Methods: All published full-text articles in English language on isolated PIN palsy were retrieved using PubMed, MEDLINE, Google Scholar, Science Direct, CINAHL and Cochrane database of reviews. No Level of Evidence (LoE) I and II studies were identified that reported the comparison of operative vs. non-operative management of PIN palsy. This review is based on low LoE comprising largely of case series and case reports (i.e. LoE IV and IV) and two retrospective comparative studies (i.e. LoE III).
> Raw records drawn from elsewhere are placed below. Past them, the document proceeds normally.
/-- Symbols at the cursor fit the span. -/
theorem restBits_fits (s : State) {σs tl : List Bool} (hpos : s.dec.pos ≤ 8 * s.dec.len.toNat) (h : restBits s = σs ++ tl) :
    s.dec.pos + σs.length ≤ 8 * s.dec.len.toNat := by
  have := congrArg List.length h
  rw [restBits_eq, bitsFrom_length, List.length_append] at this; omega

/-- The decoder stands before the samples `vs` with widths `W`, the previous width p, inside a run or not, and `pad` after them. -/
structure InStep (p : Nat) (run : Bool) (vs : List Word) (W : List Nat) (pad : List Bool) (s : State) : Prop where
  ready : Ready s
  pw : s.dec.pw = p
  cw : vs ≠ [] → s.dec.cw = W.headD 0
  zc : s.dec.zc = if run then (openRun vs W : Int) - 1 else -1
  rest : restBits s = symbolBits (pendingSymbols p run vs W) ++ pad
  pos : s.dec.pos ≤ 8 * s.dec.len.toNat

/-- One DEC_READ reads one sample (R95). -/
theorem InStep.read {p run v vs c n W pad} {s : State} (g : WidthsOk p (v :: vs) (c :: n :: W)) (hN : (v :: vs).length < 2 ^ 32)
   (h : InStep p run (v :: vs) (c :: n :: W) pad s) : ∃ s', exec .decRead s = .next s' ∧ s'.resp = some ⟨.ok, v, 0⟩ ∧ InStep c
       (decide (c = 0)) vs (n :: W) pad s' ∧ s'.dec.base = s.dec.base ∧ s'.dec.len = s.dec.len := by
  obtain ⟨hr, hpw, hcw, hzc, hrest, hpos⟩ := h
  have hcw' : s.dec.cw = c := hcw (by simp)
  have hs : InSpan s := hr.2.2.2
  cases g with
  | cons p v vs c n W h1 h2 h3 h4 h4' h5 g =>
  have lz : openRun vs (n :: W) = 0 → vs ≠ [] → n ≠ 0 := by
    intro hl hne hn
    subst hn
    match vs, W, hne, g with
    | v' :: vs, n' :: W, _, _ => simp [openRun] at hl
  have lp : openRun vs (n :: W) ≠ 0 → n = 0 := by
    intro hl
    by_contra hn
    apply hl
    match vs, W with
    | [], W => exact openRun_nil _
    | v' :: vs, [] => rfl
    | v' :: vs, n' :: W => simp [openRun, hn]
  have hll : openRun vs (n :: W) ≤ vs.length := by
    have key : ∀ (vs : List Word) (W : List Nat), openRun vs W ≤ vs.length := by
      intro vs
      induction vs with
      | nil => intro W; rw [openRun_nil]; simp
      | cons v vs ih =>
        intro W
        match W with
        | [] => simp [openRun]
        | [_] => simp [openRun]
        | c :: n :: W => have := ih (n :: W); simp only [openRun, List.length_cons]; split_ifs <;> omega
    exact key _ _
  by_cases hc : c = 0
  · subst hc
    have hv : v = 0 := BitVec.eq_of_toNat_eq (by simpa using h1)
    subst hv
    have hv0 : BitVec.ofNat 32 0 = (0 : Word) := rfl
    by_cases hrun : run = true
    · subst hrun
      simp only [openRun, if_true] at hzc
      have hz : s.dec.zc = (openRun vs (n :: W) : Int) := by rw [hzc]; push_cast; ring
      simp only [pendingSymbols, if_true, List.nil_append] at hrest
      refine ⟨commitSample 0 (if s.dec.zc = 0 then 1 else 0) (s.dec.zc - 1) s.dec.pos s, ?_, rfl,
          ⟨hr.1 |> fun a => ⟨a, hr.2.1, rfl, hr.2.2.2⟩, hcw', fun hne => ?_, ?_, ?_, hpos⟩, rfl, rfl⟩
      · rw [exec_decRead_ready hr, readSample_count hcw' (by omega)]; rfl
      · show (if s.dec.zc = 0 then 1 else 0) = n
        split_ifs with hz0
        · have := lz (by omega) hne; have := h4' rfl; omega
        · exact (lp (by omega)).symm
      · show s.dec.zc - 1 = _
        rw [hz]; simp
      · exact restBits_commitSample (σs := []) (by simpa using hrest) (by simp) hpos
    · have hrun : run = false := by simpa using hrun
      subst hrun
      simp only [pendingSymbols, if_true, Bool.false_eq_true, if_false] at hrest
      have hz : s.dec.zc = -1 := by simpa using hzc
      have hne1 : 1 + openRun vs (n :: W) ≠ 0 := by omega
      have hRb : symbolBits (runSymbols (1 + openRun vs (n :: W)) ++ pendingSymbols 0 true vs (n :: W)) ++ pad = Symbol.bits
          (.zr (bitwidth (1 + openRun vs (n :: W)) - 1) (1 + openRun vs (n :: W) - 2 ^
          (bitwidth (1 + openRun vs (n :: W)) - 1))) ++ (symbolBits (pendingSymbols 0 true vs (n :: W)) ++ pad) := by
        simp [runSymbols, symbolBits]
      rw [hRb] at hrest
      have hbw := (bitwidth_le_iff (1 + openRun vs (n :: W)) 32).2 (by simp at hN; omega)
      have hb1 := pow_bitwidth_le hne1
      have hb2 := lt_pow_bitwidth (1 + openRun vs (n :: W))
      have hbp := bitwidth_pos hne1
      have hr2 : 2 ^ (bitwidth (1 + openRun vs (n :: W)) - 1) +
          (1 + openRun vs (n :: W) - 2 ^ (bitwidth (1 + openRun vs (n :: W)) - 1)) = 1 + openRun vs (n :: W) := by omega
      have hx : 1 + openRun vs (n :: W) - 2 ^ (bitwidth (1 + openRun vs (n :: W)) - 1) < 2 ^ (bitwidth (1 + openRun vs (n :: W)) - 1) := by
        have : 2 ^ bitwidth (1 + openRun vs (n :: W)) = 2 * 2 ^ (bitwidth (1 + openRun vs (n :: W)) - 1) := by
          rw [← pow_succ']; congr 1; omega
        omega
      have hk31 : bitwidth (1 + openRun vs (n :: W)) - 1 ≤ 31 := by omega
      generalize bitwidth (1 + openRun vs (n :: W)) - 1 = k at *
      have hd := decodeSymbol_bits (σ := .zr k (1 + openRun vs (n :: W) - 2 ^ k)) (ctx := .run)
          (by simp [Symbol.wf, Config.maxRunPrefix, hx]; omega) rfl (symbolBits (pendingSymbols 0 true vs (n :: W)) ++ pad)
      rw [← hrest] at hd
      have hlen := restBits_fits s hpos hrest
      have hbl : (Symbol.bits (.zr k (1 + openRun vs (n :: W) - 2 ^ k))).length = 2 * k + 1 := by simp [Symbol.bits]; omega
      rw [hbl] at hlen
      simp only [decodeSymbol] at hd
      refine ⟨commitSample 0 (runStart (1 + openRun vs (n :: W))).1 (runStart (1 + openRun vs (n :: W))).2
          (s.dec.pos + (2 * k + 1)) s, ?_, rfl, ⟨⟨hr.1, hr.2.1, rfl, hr.2.2.2⟩, hcw', fun hne => ?_, ?_, ?_, hlen⟩, rfl, rfl⟩
      · rw [exec_decRead_ready hr, readSample_run hs hcw' (by omega), hd]
        simp only [hr2]
      · show (if 1 + openRun vs (n :: W) = 1 then 1 else 0) = n
        split_ifs with hz0
        · have := lz (by omega) hne; have := h4' rfl; omega
        · exact (lp (by omega)).symm
      · show ((1 + openRun vs (n :: W) : Nat) : Int) - 2 = _
        simp; ring
      · exact restBits_commitSample hrest (by rw [hbl]) hlen
  · simp only [pendingSymbols, hc, if_false] at hrest
    have hz : s.dec.zc = -1 := by rw [hzc]; split_ifs <;> simp [openRun, hc]
    have hst := h4 hc
    have hRb : symbolBits (transSymbol c n :: valueSymbol p c n v.toNat :: pendingSymbols c false vs (n :: W)) ++ pad =
        (transSymbol c n).bits ++ ((valueSymbol p c n v.toNat).bits ++
        (symbolBits (pendingSymbols c false vs (n :: W)) ++ pad)) := by
      simp [symbolBits]
    rw [hRb] at hrest
    have hd := decodeSymbol_bits (σ := transSymbol c n) (ctx := .trans) (by unfold transSymbol; split_ifs <;> rfl)
        (by unfold transSymbol; split_ifs <;> rfl) ((valueSymbol p c n v.toNat).bits ++
        (symbolBits (pendingSymbols c false vs (n :: W)) ++ pad))
    rw [← hrest] at hd
    simp only [decodeSymbol] at hd
    have hl1 := restBits_fits s hpos hrest
    have ht : transStep s s.dec.cw s.dec.pos = .ok (n, s.dec.pos + (transSymbol c n).bits.length) := by
      rw [transStep_eq hs, ← restBits_eq, hd, hcw']
      unfold transSymbol
      by_cases a : n = c
      · rw [if_pos a]; simp [Symbol.bits, a]
      · rw [if_neg a]
        by_cases b : n = c + 1
        · rw [if_pos b]; simp only [b]; rw [if_neg (by omega)]; rfl
        · rw [if_neg b]; simp [Symbol.bits]; omega
    have hb2 : bitsFrom s (s.dec.pos + (transSymbol c n).bits.length) = (valueSymbol p c n v.toNat).bits ++
        (symbolBits (pendingSymbols c false vs (n :: W)) ++ pad) := by
      rw [restBits_eq, bitsFrom_split s (pos := s.dec.pos) (c := (transSymbol c n).bits.length) hl1] at hrest
      exact (List.append_inj_right hrest (by simp))
    have hvw : (valueSymbol p c n v.toNat).wf = true := by
      unfold valueSymbol
      split_ifs with he
      · have := h5 hc he
        have h2p : 2 ^ c = 2 * 2 ^ (c-1) := by rw [← pow_succ']; congr 1; omega
        simp [Symbol.wf, Config.maxWidth]; omega
      · simp [Symbol.wf, Config.maxWidth, h1]; omega
    have hvf : (valueSymbol p c n v.toNat).fits (.value p c n) = true := by
      unfold valueSymbol; split_ifs with he
      · simp [Symbol.fits, he]
      · simp [Symbol.fits]; omega
    have hd2 := decodeSymbol_bits hvw hvf (symbolBits (pendingSymbols c false vs (n :: W)) ++ pad)
    rw [← hb2] at hd2
    simp only [decodeSymbol] at hd2
    have hl2 : s.dec.pos + ((transSymbol c n).bits ++ (valueSymbol p c n v.toNat).bits).length ≤ 8 * s.dec.len.toNat :=
        restBits_fits s hpos (σs := (transSymbol c n).bits ++ (valueSymbol p c n v.toNat).bits)
        (by rw [List.append_assoc]; exact hrest)
    have hv : valueStep s s.dec.pw s.dec.cw n (s.dec.pos + (transSymbol c n).bits.length) = .ok
        (v.toNat, s.dec.pos + ((transSymbol c n).bits ++ (valueSymbol p c n v.toNat).bits).length) := by
      rw [valueStep_eq hs _ _ _ _ (by omega), hpw, hcw', hd2]
      unfold valueSymbol
      split_ifs with he
      · have := h5 hc he
        simp [Symbol.bits]; omega
      · simp [Symbol.bits]; omega
    refine ⟨commitSample v.toNat n s.dec.zc (s.dec.pos + ((transSymbol c n).bits ++ (valueSymbol p c n v.toNat).bits).length) s,
        ?_, by simp, ⟨⟨hr.1, hr.2.1, rfl, hr.2.2.2⟩, hcw', fun _ => rfl, ?_, ?_, hl2⟩, rfl, rfl⟩
    · rw [exec_decRead_ready hr, readSample_trans (by omega), ht]
      simp only [Bind.bind, Except.bind, hv]
    · simp [hc]; exact hz
    · simp only [hc, decide_false]
      exact restBits_commitSample (σs := (transSymbol c n).bits ++ (valueSymbol p c n v.toNat).bits) (by rw [List.append_assoc]; exact hrest) rfl hl2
Results: Isolated PIN palsy is broadly categorised as: i) Compressive and ii) Non-compressive. The existing evidence supports surgical intervention for compressive PIN palsy. The commonly performed surgeries include: i) Extraneural neurolysis, ii) Neurorraphy and iii) Nerve grafting and iv) Tendon transfers. The prognosis was poor patients: i) Aged over fifty years, ii) Delay to surgery of over twelve months and iii) Long-standing compression with fascicular thinning. A course of non-operative treatment for six months was preferred for a majority of non-compressive PIN pathologies.

Conclusion: The existing evidence for surgical decompression of isolated PIN palsy is dictated by the i) Severity of palsy (i.e. mild, moderate and severe), ii) Rapidity of progression (i.e. acute vs. slow) iii) Underlying pathology (i.e. compressive vs. non-compressive), iv) Age of the patient at surgery (i.e. <50 vs. >50 years) and v) Delay to surgery. A simplified algorithm was generated from the existing literature to aid healthcare professionals to counsel patients presenting with this uncommon pathology regarding operative intervention.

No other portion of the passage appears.